A Functional Approach For Snowflake’s Role-Based Access Controls
Overview
Snowflake provides a set of pre-defined roles (such as SYSADMIN and ACCOUNTADMIN), but the use of these powerful roles should be restricted to appropriate personnel. Instead, Snowflake recommends that customers create a custom role hierarchy that reflects the data and user community's security requirements within each Snowflake account.
This blog post presents a methodology for developing just such a security model using Snowflake’s Role-Based Access Control (RBAC) scheme. It recommends an approach that distinguishes object access roles from user functional roles and then describes how to build a unified security model that combines both types of roles.
Background
Snowflake’s RBAC scheme defines who can access and perform operations on specific objects (tables, views, schemas, etc.) within an account. Roles are the entities to which privileges on securable database objects can be granted and revoked and are assigned to users to allow them to perform actions required for business functions in their organization. It looks something like this:
Key Concepts
The following concepts are key to understanding Snowflake’s RBAC scheme:
- Privileges are never granted directly to users — instead, roles are granted to users, and the privileges granted to these roles determine a user’s level of access to database objects.
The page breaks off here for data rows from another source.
/-- The range check in numbers (R75). -/
theorem State.rangeIllegal_iff (s : State) (n : Nat) :
    s.rangeIllegal n = true ↔ 0 < n ∧ 0x1000 < s.i.toNat + n := by
  simp only [State.rangeIllegal, decide_eq_true_eq]; omega

/-- The first illegal address in numbers: max(I, 0x1000) (R75). -/
theorem State.firstIllegal_toNat (s : State) : s.firstIllegal.toNat = max s.i.toNat 0x1000 := by
  unfold State.firstIllegal
  split
  · simp; omega
  · omega

/-- A loaded register file: the registers up to `x` hold the bytes from I on, those above keep their values
(R225). -/
theorem State.loadRegs_reg (s : State) (x r : Reg) :
    (s.loadRegs x).reg r = if r.toNat ≤ x.toNat then s.mem.read (s.i.toNat + r.toNat) else s.reg r := by
  suffices h : ∀ n, n ≤ 16 → ((List.range n).foldl
      (fun t k => t.setReg (BitVec.ofNat 4 k) (s.mem.read (s.dataAddr k))) s).reg r
        = if r.toNat < n then s.mem.read (s.i.toNat + r.toNat) else s.reg r by
    have := h (x.toNat + 1) (by omega)
    simpa [State.loadRegs, Nat.lt_succ_iff] using this
  intro n
  induction n with
  | zero => simp
  | succ n ih =>
    intro hn
    rw [List.range_succ, List.foldl_append]
    simp only [List.foldl_cons, List.foldl_nil, State.setReg_reg]
    rw [ih (by omega)]
    have hr : r = BitVec.ofNat 4 n ↔ r.toNat = n := by
      rw [← BitVec.toNat_inj, BitVec.toNat_ofNat, Nat.mod_eq_of_lt (by omega)]
    by_cases h : r.toNat = n
    · simp [hr, h, State.dataAddr]
    · have : r.toNat < n + 1 ↔ r.toNat < n := by omega
      simp [hr, h, this]

/-- A load changes the register file and nothing else (R225, R226). -/
theorem State.loadRegs_eq (s : State) (x : Reg) : s.loadRegs x = { s with v := (s.loadRegs x).v } := by
  unfold State.loadRegs
  generalize List.range (x.toNat + 1) = l
  suffices h : ∀ t : State, (l.foldl (fun t k => t.setReg (BitVec.ofNat 4 k) (s.mem.read (s.dataAddr k))) t)
      = { t with v := (l.foldl (fun t k => t.setReg (BitVec.ofNat 4 k) (s.mem.read (s.dataAddr k))) t).v } from h s
  induction l with
  | nil => intro t; rfl
  | cons k l ih => intro t; rw [List.foldl_cons, ih]; rfl

end Sys2Proof.Machine
end

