/-- An instruction that skips on the negation of `p` leads there the other way round (R175, R177). -/
theorem exec_skip_not {i : Instr} {s : State} {p : Prop} [Decidable p]
    (h : exec i s = .next (s.advance.skipIf (decide ¬p))) :
    ∃ t, exec i s = .next t ∧ t.pc = (if p then s.pc + 2#16 else s.pc + 4#16) ∧ AllButPcKept s t := by
  simpa only [ite_not] using exec_skip h

/-- Below depth 16 a `call` pushes addr + 2 and jumps (R172). -/
theorem exec_call_of_lt {s : State} (nnn : Addr12) (h : s.stack.length < Config.stackDepth) :
    exec (.call nnn) s = .next ((s.setStack ((s.pc + 2#16) :: s.stack)).setPc (zextAddr nnn)) :=
  congrArg Host.Outcome.next (if_pos h)

/-- At depth 16 a `call` raises StackOverflow (R172). -/
theorem exec_call_of_full {s : State} (nnn : Addr12) (h : Config.stackDepth ≤ s.stack.length) :
    exec (.call nnn) s = .next (s.raise .stackOverflow (some (encode (.call nnn))) none) :=
  congrArg Host.Outcome.next (if_neg (Nat.not_lt.mpr h))

/-- With a non-empty stack a `return` pops into PC (R173). -/
theorem exec_ret_of_cons {s : State} {target : Word} {rest : List Word} (h : s.stack = target :: rest) :
    exec .ret s = .next ((s.setStack rest).setPc target) := by
  simp only [exec, execRet, h]
  rfl

/-- With an empty stack a `return` raises StackUnderflow (R173). -/
theorem exec_ret_of_nil {s : State} (h : s.stack = []) :
    exec .ret s = .next (s.raise .stackUnderflow (some (encode .ret)) none) := by
  simp only [exec, execRet, h]

/-! ### The statements -/

/-- Settles O15: the target is the zero-extended field. -/
theorem jumpSetsPc : Obligations.JumpSetsPc := by
  refine ⟨decodesAs_of_op rfl decode_op1, fun nnn s => ?_⟩
  exact ⟨s.setPc (zextAddr nnn), rfl, zextAddr_toNat nnn, s.setPc_allButPcKept _⟩

/-- Settles O16: the target is the sum of the two zero-extensions, mod 2^16. -/
theorem jumpWithOffsetAddsV0 : Obligations.JumpWithOffsetAddsV0 := by
  refine ⟨decodesAs_of_op rfl decode_opB, fun nnn s => ?_⟩
  refine ⟨s.setPc (zextAddr nnn + zextByte (s.reg 0x0#4)), rfl, ?_, s.setPc_allButPcKept _⟩
  rw [State.setPc_pc, BitVec.toNat_add, zextAddr_toNat, zextByte_toNat]

/-- Settles O17, by the two cases of the depth. -/
theorem callPushesAndJumpsOrOverflows : Obligations.CallPushesAndJumpsOrOverflows := by
  refine ⟨decodesAs_of_op rfl decode_op2, fun nnn s hlt => ?_, fun nnn s hfull => ?_⟩
  · exact ⟨_, exec_call_of_lt nnn hlt, zextAddr_toNat nnn, rfl, s.setStack_setPc_allButPcStackKept _ _⟩
  · exact ⟨_, exec_call_of_full nnn hfull, rfl⟩

/-- Settles O18, by the two cases of the stack. -/
theorem returnPopsOrUnderflows : Obligations.ReturnPopsOrUnderflows := by
  refine ⟨decodesAs_of_word (by decide), fun s target rest hcons => ?_, fun s hnil => ?_⟩
  · exact ⟨_, exec_ret_of_cons hcons, rfl, rfl, s.setStack_setPc_allButPcStackKept _ _⟩
  · exact ⟨_, exec_ret_of_nil hnil, rfl⟩

/-- Settles O19: the stack a `call` left has addr + 2 on top of the stack of before, and a `return` pops it. -/
theorem returnComesBackAfterCall : Obligations.ReturnComesBackAfterCall := by
  intro nnn s t u hlt hcall hstack
  rw [exec_call_of_lt nnn hlt] at hcall
  cases hcall
  exact ⟨_, exec_ret_of_cons hstack, BitVec.toNat_add s.pc 2#16, rfl⟩

/-- Settles O20: both skips test V[x] = nn, the second its negation. -/
theorem skipsOnImmediate : Obligations.SkipsOnImmediate :=
  ⟨decodesAs_of_op rfl decode_op3, decodesAs_of_op rfl decode_op4, fun _ _ _ => ⟨exec_skip rfl, exec_skip_not rfl⟩⟩

/-- Settles O21: both skips test V[x] = V[y], the second its negation, whatever n is. -/
theorem skipsOnRegister : Obligations.SkipsOnRegister :=
  ⟨decodesAs_of_op rfl decode_op5, decodesAs_of_op rfl decode_op9,
    fun _ _ _ _ => ⟨exec_skip rfl, exec_skip_not rfl⟩⟩

end Sys2Proof.Machine
end

section
/-! PROOFS. Registers and the ALU (R190 to R203). Said once: what a row of op 8 needs to decode, what a register write
and a register write with a flag leave, and what the results and the flags are in numbers; the statements follow. -/

namespace Sys2Proof.Machine

/-! ### Rows of op, x, y and n -/

/-- A row whose mask is F00F decodes as the instruction its words encode (R107, R112). -/
theorem decodesAs_of_encode {row : Word} (f : Reg → Reg → Instr)
    (hencode : ∀ x y, encode (f x y) = layoutXY (Word.op row) x y (Word.n row)) :
    DecodesAs 0xF00F#16 row (fun w => f (Word.x w) (Word.y w)) := by
  intro w hw
  obtain ⟨hop, hn⟩ := Word.op_n_of_F00F hw
  have hword : encode (f (Word.x w) (Word.y w)) = w := by rw [hencode, ← hop, ← hn, Word.layoutXY_fields]
  rw [← decode_encode, hword]

/-! ### A result, with and without a flag -/

theorem State.setReg_reg_same (s : State) (x : Reg) (b : Byte) : (s.setReg x b).reg x = b := by
  rw [State.setReg_reg, if_pos rfl]

/-- The result stays in V[x] unless the flag is written over it (R203). -/
theorem State.setRegFlag_reg_same {s : State} {x : Reg} {b : Byte} {f : Bool} (hx : x ≠ VF) :
    (s.setRegFlag x b f).reg x = b := by
  rw [State.setRegFlag_reg, if_neg hx, if_pos rfl]

/-- After the advance a register write changes V[x] and nothing else. -/
theorem State.advance_setReg_writesOnlyRegs (s : State) (x : Reg) (b : Byte) :
    WritesOnlyRegs [x] s (s.advance.setReg x b) := by
  refine ⟨rfl, fun r hr => ?_, fun _ => rfl, rfl, rfl, ⟨rfl, rfl⟩, rfl, rfl, rfl, rfl, rfl⟩
  exact State.setReg_reg_other (List.ne_of_not_mem_cons hr)

/-- After the advance a result and its flag change V[x] and VF and nothing else. -/
theorem State.advance_setRegFlag_writesOnlyRegs (s : State) (x : Reg) (b : Byte) (f : Bool) :
    WritesOnlyRegs [x, VF] s (s.advance.setRegFlag x b f) := by
  refine ⟨rfl, fun r hr => ?_, fun _ => rfl, rfl, rfl, ⟨rfl, rfl⟩, rfl, rfl, rfl, rfl, rfl⟩
  exact State.setRegFlag_reg_other (List.ne_of_not_mem_cons hr)
    (List.ne_of_not_mem_cons (List.not_mem_of_not_mem_cons hr))

/-! ### Results in numbers -/

/-- A difference of bytes wraps at 256 (R198, R199). -/
theorem Byte.sub_toNat (a b : Byte) : (a - b).toNat = (256 + a.toNat - b.toNat) % 256 := by
  rw [BitVec.toNat_sub]; omega

/-! ### Flags in numbers -/

theorem flagByte_carryFlag (a b : Byte) :
    flagByte (carryFlag a b) = if a.toNat + b.toNat > 255 then 1#8 else 0#8 := by
  simp only [flagByte, carryFlag, decide_eq_true_eq, gt_iff_lt]

theorem flagByte_greaterFlag (a b : Byte) : flagByte (greaterFlag a b) = if a.toNat > b.toNat then 1#8 else 0#8 := by
  simp only [flagByte, greaterFlag, decide_eq_true_eq, gt_iff_lt]

theorem flagByte_toNat (f : Bool) : (flagByte f).toNat = f.toNat := by
  cases f <;> rfl

/-- A right shift moves out bit 0 (R200). -/
theorem flagByte_shiftedOutRight_toNat (a : Byte) : (flagByte (shiftedOutRight a)).toNat = a.toNat % 2 := by
  have hbit : (shiftedOutRight a).toNat = a.toNat / 2 ^ 0 % 2 := Nat.toNat_testBit a.toNat 0
  rw [flagByte_toNat, hbit]; omega

/-- A left shift moves out bit 7, the top bit of a byte (R201). -/
theorem flagByte_shiftedOutLeft_toNat (a : Byte) : (flagByte (shiftedOutLeft a)).toNat = a.toNat / 128 := by
  have hbit : (shiftedOutLeft a).toNat = a.toNat / 2 ^ 7 % 2 := Nat.toNat_testBit a.toNat 7
  rw [flagByte_toNat, hbit]; omega

/-! ### The two subtractions -/

/-- An instruction that subtracts `b` from `a` leaves the wrapped difference in V[x] for x other than F, and in VF the
strict comparison (R198, R199). -/
theorem exec_subtraction {i : Instr} {x : Reg} {a b : Byte} {s : State}
    (h : exec i s = .next (s.advance.setRegFlag x (a - b) (greaterFlag a b))) :
    ∃ t, exec i s = .next t ∧ WritesOnlyRegs [x, VF] s t ∧
      (x ≠ VF → (t.reg x).toNat = (256 + a.toNat - b.toNat) % 256) ∧
      t.reg VF = (if a.toNat > b.toNat then 1#8 else 0#8) := by
  refine ⟨_, h, s.advance_setRegFlag_writesOnlyRegs _ _ _, fun hx => ?difference, ?flag⟩
  case difference => rw [State.setRegFlag_reg_same hx, Byte.sub_toNat]
  case flag => rw [State.setRegFlag_VF, flagByte_greaterFlag]

/-! ### The statements -/

/-- Settles O22: both forms write V[x] alone, the second a sum mod 256. -/
theorem immediateRegisterWrites : Obligations.ImmediateRegisterWrites := by
  refine ⟨decodesAs_of_op rfl decode_op6, decodesAs_of_op rfl decode_op7, fun x nn s => ⟨?setReg, ?addToReg⟩⟩
  case setReg =>
    exact ⟨_, rfl, State.setReg_reg_same _ _ _, s.advance_setReg_writesOnlyRegs _ _⟩
  case addToReg =>
    refine ⟨_, rfl, ?_, s.advance_setReg_writesOnlyRegs _ _⟩
    rw [State.setReg_reg_same, BitVec.toNat_add]

/-- Settles O23: each form writes V[x] alone, and the bits of its result are those of the operation. -/
theorem registerFormsWithoutFlag : Obligations.RegisterFormsWithoutFlag := by
  refine ⟨decodesAs_of_encode .set fun _ _ => rfl, decodesAs_of_encode .or fun _ _ => rfl,
    decodesAs_of_encode .and fun _ _ => rfl, decodesAs_of_encode .xor fun _ _ => rfl,
    fun x y s => ⟨?set, ?or, ?and, ?xor⟩⟩
  case set => exact ⟨_, rfl, State.setReg_reg_same _ _ _, s.advance_setReg_writesOnlyRegs _ _⟩
  case or =>
    refine ⟨_, rfl, s.advance_setReg_writesOnlyRegs _ _, fun k => ?_⟩
    rw [State.setReg_reg_same, BitVec.getLsbD_or]
  case and =>
    refine ⟨_, rfl, s.advance_setReg_writesOnlyRegs _ _, fun k => ?_⟩
    rw [State.setReg_reg_same, BitVec.getLsbD_and]
  case xor =>
    refine ⟨_, rfl, s.advance_setReg_writesOnlyRegs _ _, fun k => ?_⟩
    rw [State.setReg_reg_same, BitVec.getLsbD_xor]

/-- Settles O24: the flag is written over the result, so the sum is claimed for x other than F only. -/
theorem addSetsSumAndCarry : Obligations.AddSetsSumAndCarry := by
  refine ⟨decodesAs_of_encode .add fun _ _ => rfl, fun x y s => ?_⟩
  refine ⟨_, rfl, s.advance_setRegFlag_writesOnlyRegs _ _ _, fun hx => ?sum, ?carry⟩
  case sum => rw [State.setRegFlag_reg_same hx, BitVec.toNat_add]
  case carry => rw [State.setRegFlag_VF, flagByte_carryFlag]

/-- Settles O25: a subtraction V[x] - V[y]. -/
theorem subtractSetsDifferenceAndFlag : Obligations.SubtractSetsDifferenceAndFlag :=
  ⟨decodesAs_of_encode .subtract fun _ _ => rfl, fun _ _ _ => exec_subtraction rfl⟩

/-- Settles O26: a subtraction V[y] - V[x]. -/
theorem subtractReverseSetsDifferenceAndFlag : Obligations.SubtractReverseSetsDifferenceAndFlag :=
  ⟨decodesAs_of_encode .subtractReverse fun _ _ => rfl, fun _ _ _ => exec_subtraction rfl⟩

/-- Settles O27: both shifts work on V[x] in place, and the bit moved out is the flag. -/
theorem shiftsMoveOneBitToVF : Obligations.ShiftsMoveOneBitToVF := by
  refine ⟨decodesAs_of_encode .shiftRight fun _ _ => rfl, decodesAs_of_encode .shiftLeft fun _ _ => rfl,
    fun x y s => ⟨?right, ?left⟩⟩
  case right =>
    refine ⟨_, rfl, s.advance_setRegFlag_writesOnlyRegs _ _ _, fun hx => ?_, ?_⟩
    · rw [State.setRegFlag_reg_same hx, BitVec.toNat_ushiftRight, Nat.shiftRight_eq_div_pow]
    · rw [State.setRegFlag_VF, flagByte_shiftedOutRight_toNat]
  case left =>
    refine ⟨_, rfl, s.advance_setRegFlag_writesOnlyRegs _ _ _, fun hx => ?_, ?_⟩
    · rw [State.setRegFlag_reg_same hx, BitVec.toNat_shiftLeft, Nat.shiftLeft_eq]
    · rw [State.setRegFlag_VF, flagByte_shiftedOutLeft_toNat]

/-- Settles O28: the result is the draw and nn, and a host that fixes the draw gets the byte it fixed. -/
theorem randomMasksTheDraw : Obligations.RandomMasksTheDraw := by
  refine ⟨decodesAs_of_op rfl decode_opC, fun x nn s => ?_, fun _ _ => rfl⟩
  refine ⟨_, rfl, s.advance_setReg_writesOnlyRegs _ _, fun k => ?_⟩
  rw [State.setReg_reg_same, BitVec.getLsbD_and]

end Sys2Proof.Machine
end

section
/-! PROOFS. The index register and memory (R220 to R226). Said once: what a row of op F needs to decode, what a checked
access answers on each side of its bound, what a byte written by a run of bytes reads as, and what each kind of write
leaves alone; the statements follow. -/

namespace Sys2Proof.Machine

/-! ### Rows of op, x and nn -/

/-- A row whose mask is F0FF decodes as the instruction its words encode (R108, R109, R112). -/
theorem decodesAs_of_encode_x {row : Word} (f : Reg → Instr)
    (hencode : ∀ x, encode (f x) = layoutX (Word.op row) x (Word.nn row)) :
    DecodesAs 0xF0FF#16 row (fun w => f (Word.x w)) := by
  intro w hw
  obtain ⟨hop, hnn⟩ := Word.op_nn_of_F0FF hw
  have hword : encode (f (Word.x w)) = w := by rw [hencode, ← hop, ← hnn, Word.layoutX_fields]
  rw [← decode_encode, hword]

/-! ### The two sides of a range check -/

/-- An access to the bytes I to I + k completes when the last of them is at most 0xFFF (R75). -/
theorem State.accessing_of_le {s : State} {k : Nat} (w : Word) (done : State) (h : s.i.toNat + k ≤ 0xFFF) :
    s.accessing (k + 1) w done = done := by
  refine State.accessing_legal w done ?_
  rw [← Bool.not_eq_true, State.rangeIllegal_iff]; omega

/-- An access to the bytes I to I + k raises MemoryOutOfBounds when the last of them is above 0xFFF (R75, R226). -/
theorem State.accessing_faultsOutOfBounds {s : State} {k : Nat} (w : Word) (done : State)
    (h : 0xFFF < s.i.toNat + k) : FaultsOutOfBounds w s (s.accessing (k + 1) w done) := by
  have hillegal : s.rangeIllegal (k + 1) = true := by rw [State.rangeIllegal_iff]; omega
  exact ⟨s.firstIllegal, s.firstIllegal_toNat, State.accessing_illegal w done hillegal⟩

/-- A `bcd-conversion` whose range is legal completes (R75, R223). -/
theorem exec_bcdConversion_of_legal (x : Reg) {s : State} (h : s.i.toNat + 2 ≤ 0xFFF) :
    exec (.bcdConversion x) s =
      .next (s.advance.setMem (s.mem.writeBytes s.i.toNat (bcdDigits (s.reg x)))) :=
  congrArg Host.Outcome.next (State.accessing_of_le _ _ h)

/-- A `load` whose range is legal completes (R75, R225). -/
theorem exec_load_of_legal {x : Reg} {s : State} (h : s.i.toNat + x.toNat ≤ 0xFFF) :
    exec (.load x) s = .next (s.advance.loadRegs x) :=
  congrArg Host.Outcome.next (State.accessing_of_le _ _ h)

/-! ### What a write leaves to be read -/

/-- After a write of consecutive bytes the address at offset `k` reads as byte `k` of them (R71). -/
theorem Memory.read_writeBytes_add (m : Memory) (a : Nat) {bs : List Byte} {k : Nat} (hk : k < bs.length) :
    (m.writeBytes a bs).read (a + k) = bs[k] := by
  rw [Memory.read_writeBytes, dif_pos (by omega)]
  simp only [Nat.add_sub_cancel_left]

/-- The three digits in numbers: each fits a byte (R223). -/
theorem bcdDigits_toNat (v : Byte) :
    (bcdDigits v).map BitVec.toNat = [v.toNat / 100, v.toNat / 10 % 10, v.toNat % 10] := by
  simp only [bcdDigits, List.map, BitVec.toNat_ofNat, List.cons.injEq, and_true]
  omega

/-- The byte `bcd-conversion` leaves at offset `k` from where it writes is digit `k` (R223). -/
theorem Memory.read_writeBytes_bcdDigits (m : Memory) (a : Nat) (v : Byte) {k : Nat} (hk : k < 3) :
    ((m.writeBytes a (bcdDigits v)).read (a + k)).toNat = [v.toNat / 100, v.toNat / 10 % 10, v.toNat % 10][k] := by
  rw [Memory.read_writeBytes_add m a (bs := bcdDigits v) hk]
  exact (List.getElem_map BitVec.toNat).symm.trans (List.getElem_of_eq (bcdDigits_toNat v) hk)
- A user can be granted multiple roles and may choose which role is active in a Snowflake session. A default role can also be defined for each user.
- Roles can also be granted to other roles, creating a hierarchy of roles. The privileges associated with a role are inherited by any roles above that role in the hierarchy.
- Every securable object in a Snowflake account is owned by a role, which is typically the role that was active when the object was created. When this role is granted to users, they effectively have shared control over the securable object. The owning role has all privileges on the object by default, including granting or revoking privileges on the object to other roles. Also, ownership can be transferred from one role to another.
Basic Access Role Model
At first glance, it would seem the best model is to define a set of Access Roles to which access privileges have been granted for specific Snowflake account objects. For example, some roles may be granted read-level access to certain tables/views in a given schema, while others might be granted read/write or even ownership access to those objects. A naming convention for such roles typically includes the applicable Snowflake object (such as a database or schema) along with a suffix that indicates the type of access (such as _R or _RW). This might result in access role names such as HR_FULL_DB_R and FIN_TXN_SCHEMA_RW, for example. Here’s what that might look like:
This type of model works fine for relatively small deployments. But with larger deployments, it becomes unwieldy to manage — especially when the level of granularity for each access role is defined at lower levels such as tables or views. Also, this type of model is difficult to implement when user-to-role assignments are managed by an external identity provider (IdP) such as Azure AD or Okta due to the role ownership and provisioning requirements for Snowflake’s SCIM integration to work.
Functional + Access Role Model
The problems just outlined with the Basic Access Role model can be solved with the introduction of Functional Roles. These are roles that map to business functions within the organization, such as those for HR Specialists or Financial Analysts or Managers. Naturally, such roles are typically assigned to users based on their job functions. Here’s how that might work for the example scenario presented earlier:
Conclusion
A large variety of Snowflake customers have successfully implemented the Functional+Access Role Model. Besides scaling much easier, it has the added benefit of simplifying external IdP integration. As noted on the right side of the diagram above, the external IdP can manage functional role assignments to users. Simultaneously, Snowflake manages the functional-to-access role hierarchy and access role privilege grants for database objects. In short, it’s considered a best practice for developing a custom role security model using Snowflake’s RBAC scheme.